I. Additional Factual Circumstances
The additional factual circumstances brought to the Office's attention are set forth in full in Appendix B. These circumstances fall into three categories. First, you state that only 2 members of the 15-member Task Force represent the Republican Party in its official capacity. Next, you note that computer services and possibly other services will be made available to non-Republican groups representing the interests of various minority communities, to assist these groups in analyzing redistricting plans and preparing alternative plans for consideration by the Legislature or the Federal Courts. You also comment that the Task Force has publicly stated its intention to enforce compliance with the federal Voting Rights Act of 1965. Finally, you state that the Task Force's "express purpose" is to insure compliance with state and federal requirements in all state and federal redistricting plans and that such activities are in the public interest rather than for "any benefit to the Republican Party exclusively."
M.G.L. c.55, s.8 provides, in pertinent part:
No corporation carrying on [certain listed businesses] . . . , no business corporation incorporated under the laws of or doing business in the commonwealth and no officer or agent acting in behalf of any corporation mentioned in this section, shall directly or indirectly give, pay, expend or contribute, or promise to give, pay, expend or contribute, any money or other valuable thing for the purpose of aiding, promoting or preventing the nomination or election of any person to public office, or aiding or promoting or antagonizing the interest of any political party.
In A0-89-27, this Office concluded that corporate contributions to the Task Force would be prohibited by section 8 because of "the sponsorship of Republican legislators and leaders." While this Office appreciates the fact that the Task Force's goals and purposes may, in certain aspects and at certain times, coincide with the goals and purposes of other non-Republican groups or the general public interest, it is the opinion of this Office that the fundamental purpose of the Task Force is to aid and/or promote the interests of the Republican Party relative to Massachusetts' state and congressional redistricting.

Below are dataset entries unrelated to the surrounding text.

-- ==== Sys2Proof/Machine/HashRank.lean ====
section
/-! DEFINITION. The hash-to-rank unit (40_hash_rank.md): HASHRANK and ADD. -/

namespace Sys2Proof.Machine

/-- Bucket: `j = h >> (32 − LOG2M)` (R67). -/
def bucket (log2m : Nat) (h : Word) : Nat := (h >>> (32 - log2m)).toNat

/-- `wr = (h << LOG2M) | (1 << (LOG2M - 1))`: the bucket bits shifted out, the sentinel at bit
LOG2M − 1 (R68; 90_conflicts.md C3). -/
def rankWord (log2m : Nat) (h : Word) : Word := (h <<< log2m) ||| (1#32 <<< (log2m - 1))

/-- Rank: `r = clz32(wr) + 1` (R68). -/
def rank (log2m : Nat) (h : Word) : Nat := clz32 (rankWord log2m h) + 1

/-- HASHRANK's result: bits 20:16 = r, bits 15:0 = j (R70). -/
def hashRankWord (log2m : Nat) (h : Word) : Word :=
  (BitVec.ofNat 32 (rank log2m h) <<< 16) ||| BitVec.ofNat 32 (bucket log2m h)

/-- The bucket and the rank of each hash of a batch, in payload order (R71). -/
def batchPairs (log2m : Nat) (hs : List Word) : List (Nat × RegVal) :=
  hs.map (fun h => (bucket log2m h, BitVec.ofNat 5 (rank log2m h)))

/-- HASHRANK (R70): the bucket and rank of one hash, with no state changed. -/
def execHashrank (s : State) : Host.Outcome State Fault Refusal :=
  runChecked .hashrank s fun s =>
    s.respond okStatus (be32 (hashRankWord s.log2m.toNat s.payHash))

/-- ADD (R71): for each hash in payload order, `x[j] <- r` where r > x[j]; UPDATED when one rose. -/
def execAdd (p : Nat) (s : State) : Host.Outcome State Fault Refusal :=
  runChecked (.add p) s fun s =>
    let done := raiseAll s.params.fieldShift (batchPairs s.log2m.toNat s.payWords) s.ra
    (s.withRa done.1).respond (updatedStatus done.2) []

end Sys2Proof.Machine
end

The above conclusion is based upon a number of factors. First, although the Republican Party, in its official capacity, may only be represented by two members of the 15 member Task Force, all members of the Task Force are also members of the Republican Party. According to the membership list which you forwarded to me, the Task Force's members include, among others: Governor William F. Weld, Lieutenant Governor Paul Cellucci, Senate Republican Leader David H. Locke, House Republican Leader Peter Forman and Republican National Committeeman Ronald Kaufman. Even if these members do not "formally" represent the Massachusetts Republican State Committee and possess "diverse interests", it would be difficult to conclude that they do not have the interests of the Republican Party at heart.

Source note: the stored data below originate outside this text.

-- ==== Sys2Proof/Laws/State.lean ====
section
/-! SUPPORT. One lemma for each field of State under each update, so that no proof unfolds a record
update; what the views of the state read after an update; and the small facts of `Answered` and
`SameEngine`. -/

namespace Sys2Proof.Machine

@[simp] theorem State.withRa_configured (s : State) (m : Memory) : (s.withRa m).configured = s.configured := rfl
@[simp] theorem State.withRa_log2m (s : State) (m : Memory) : (s.withRa m).log2m = s.log2m := rfl
@[simp] theorem State.withRa_ra (s : State) (m : Memory) : (s.withRa m).ra = m := rfl
@[simp] theorem State.withRa_params (s : State) (m : Memory) : (s.withRa m).params = s.params := rfl
@[simp] theorem State.withRa_requests (s : State) (m : Memory) : (s.withRa m).requests = s.requests := rfl
@[simp] theorem State.withRa_responses (s : State) (m : Memory) : (s.withRa m).responses = s.responses := rfl
@[simp] theorem State.withRa_draws (s : State) (m : Memory) : (s.withRa m).draws = s.draws := rfl

@[simp] theorem State.withConfig_configured (s : State) (n : BitVec 5) : (s.withConfig n).configured = true := rfl
@[simp] theorem State.withConfig_log2m (s : State) (n : BitVec 5) : (s.withConfig n).log2m = n := rfl
@[simp] theorem State.withConfig_ra (s : State) (n : BitVec 5) : (s.withConfig n).ra = s.ra := rfl
@[simp] theorem State.withConfig_params (s : State) (n : BitVec 5) : (s.withConfig n).params = s.params := rfl
@[simp] theorem State.withConfig_requests (s : State) (n : BitVec 5) : (s.withConfig n).requests = s.requests := rfl
@[simp] theorem State.withConfig_responses (s : State) (n : BitVec 5) : (s.withConfig n).responses = s.responses := rfl
@[simp] theorem State.withConfig_draws (s : State) (n : BitVec 5) : (s.withConfig n).draws = s.draws := rfl

@[simp] theorem State.respond_configured (s : State) (st : Word) (rs : List Byte) : (s.respond st rs).configured = s.configured := rfl
@[simp] theorem State.respond_log2m (s : State) (st : Word) (rs : List Byte) : (s.respond st rs).log2m = s.log2m := rfl
@[simp] theorem State.respond_ra (s : State) (st : Word) (rs : List Byte) : (s.respond st rs).ra = s.ra := rfl
@[simp] theorem State.respond_params (s : State) (st : Word) (rs : List Byte) : (s.respond st rs).params = s.params := rfl
@[simp] theorem State.respond_requests (s : State) (st : Word) (rs : List Byte) : (s.respond st rs).requests = s.requests.tail := rfl
@[simp] theorem State.respond_responses (s : State) (st : Word) (rs : List Byte) : (s.respond st rs).responses = s.responses ++ [⟨st, rs⟩] := rfl
@[simp] theorem State.respond_draws (s : State) (st : Word) (rs : List Byte) : (s.respond st rs).draws = s.draws := rfl

@[simp] theorem State.withRa_count (s : State) (m : Memory) : (s.withRa m).count = s.count := rfl
@[simp] theorem State.withRa_size (s : State) (m : Memory) : (s.withRa m).size = s.size := rfl
@[simp] theorem State.withRa_illegalMask (s : State) (m : Memory) : (s.withRa m).illegalMask = s.illegalMask := rfl
@[simp] theorem State.respond_count (s : State) (st : Word) (rs : List Byte) : (s.respond st rs).count = s.count := rfl
@[simp] theorem State.respond_size (s : State) (st : Word) (rs : List Byte) : (s.respond st rs).size = s.size := rfl
@[simp] theorem State.respond_illegalMask (s : State) (st : Word) (rs : List Byte) : (s.respond st rs).illegalMask = s.illegalMask := rfl
@[simp] theorem State.respond_reg (s : State) (st : Word) (rs : List Byte) :
    (s.respond st rs).reg = s.reg := rfl
@[simp] theorem State.withRa_reg (s : State) (m : Memory) (p : Nat) :
    (s.withRa m).reg p = readReg s.params.fieldShift m p := rfl
@[simp] theorem State.withConfig_count (s : State) (n : BitVec 5) :
    (s.withConfig n).count = countOf n.toNat := rfl
@[simp] theorem State.withConfig_size (s : State) (n : BitVec 5) :
    (s.withConfig n).size = sizeWords n.toNat := rfl

@[simp] theorem State.reset_configured : State.reset.configured = false := rfl
@[simp] theorem State.reset_log2m : State.reset.log2m = 0 := rfl
@[simp] theorem State.reset_ra : State.reset.ra = [] := rfl
@[simp] theorem State.reset_params : State.reset.params = defaultParams := rfl
@[simp] theorem State.reset_requests : State.reset.requests = [] := rfl
@[simp] theorem State.reset_responses : State.reset.responses = [] := rfl
@[simp] theorem State.reset_draws : State.reset.draws = 0 := rfl

/-- The payload read from a state whose head request is a transaction. -/
theorem State.pay_of_requests {s : State} {t : Txn} {rest : List Request}
    (h : s.requests = .txn t :: rest) : s.pay = t.pay := by
  simp [State.pay, h]

theorem SameEngine.refl (s : State) : SameEngine s s := ⟨rfl, rfl, rfl, rfl, rfl⟩

theorem SameEngine.trans {s t u : State} (h : SameEngine s t) (k : SameEngine t u) :
    SameEngine s u := by
  obtain ⟨h1, h2, h3, h4, h5⟩ := h
  obtain ⟨k1, k2, k3, k4, k5⟩ := k
  exact ⟨k1.trans h1, k2.trans h2, k3.trans h3, k4.trans h4, k5.trans h5⟩

theorem sameEngine_respond (s : State) (st : Word) (rs : List Byte) :
    SameEngine s (s.respond st rs) := ⟨rfl, rfl, rfl, rfl, rfl⟩

theorem answered_respond (s : State) (st : Word) (rs : List Byte) :
    Answered s (s.respond st rs) st rs := ⟨rfl, rfl⟩

/-- A state is the response to another when the engine is the same and it has been answered so. -/
theorem eq_respond_of_answered {s t : State} {st : Word} {rs : List Byte}
    (h : SameEngine s t) (k : Answered s t st rs) : t = s.respond st rs := by
  obtain ⟨c, l, r, p, q, o, d⟩ := t
  obtain ⟨h1, h2, h3, h4, h5⟩ := h
  obtain ⟨k1, k2⟩ := k
  simp only at h1 h2 h3 h4 h5 k1 k2
  subst h1 h2 h3 h4 h5 k1 k2
  rfl

end Sys2Proof.Machine
end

Next, I note that the very name "Republican Redistricting Task Force" strongly suggests that the Task Force's interests and purpose must be consistent with those of the Republican Party. Indeed, M.G.L. c.56, s.40 prohibits any organization other than a duly elected political committee from using the name of a political party in its organization's name without the written consent of that political party's state committee, a consent which you have informed me the Task Force has received in compliance with section 40 and the Republican State Committee's by-laws. The very name of the Task Force is apt to attract certain persons and certain funds that would not be drawn to either a Democratic Redistricting Task Force or a Tri-partisan Redistricting Task Force. Political parties do not treat the use of their name lightly. In fact, this Office recently informed a non-elected multi-candidate committee that it would have to change its name as a result of the Secretary of State's recent certification of the Independent Voters Party.
It is conceivable, and you so state, that the Task Force plans to share information and services with non-Republican groups. The groups listed represent different minority interests and one group referenced is the Latino Democratic Committee of Massachusetts. The fact that the Task Force intends to share some of its services and resources with only certain groups to assist those groups in developing responses to an initial redistricting proposal by what you refer to as the "Democratically-controlled Legislature" heightens rather than lessens the partisan nature of the Task Force's undertaking as suggested by its name.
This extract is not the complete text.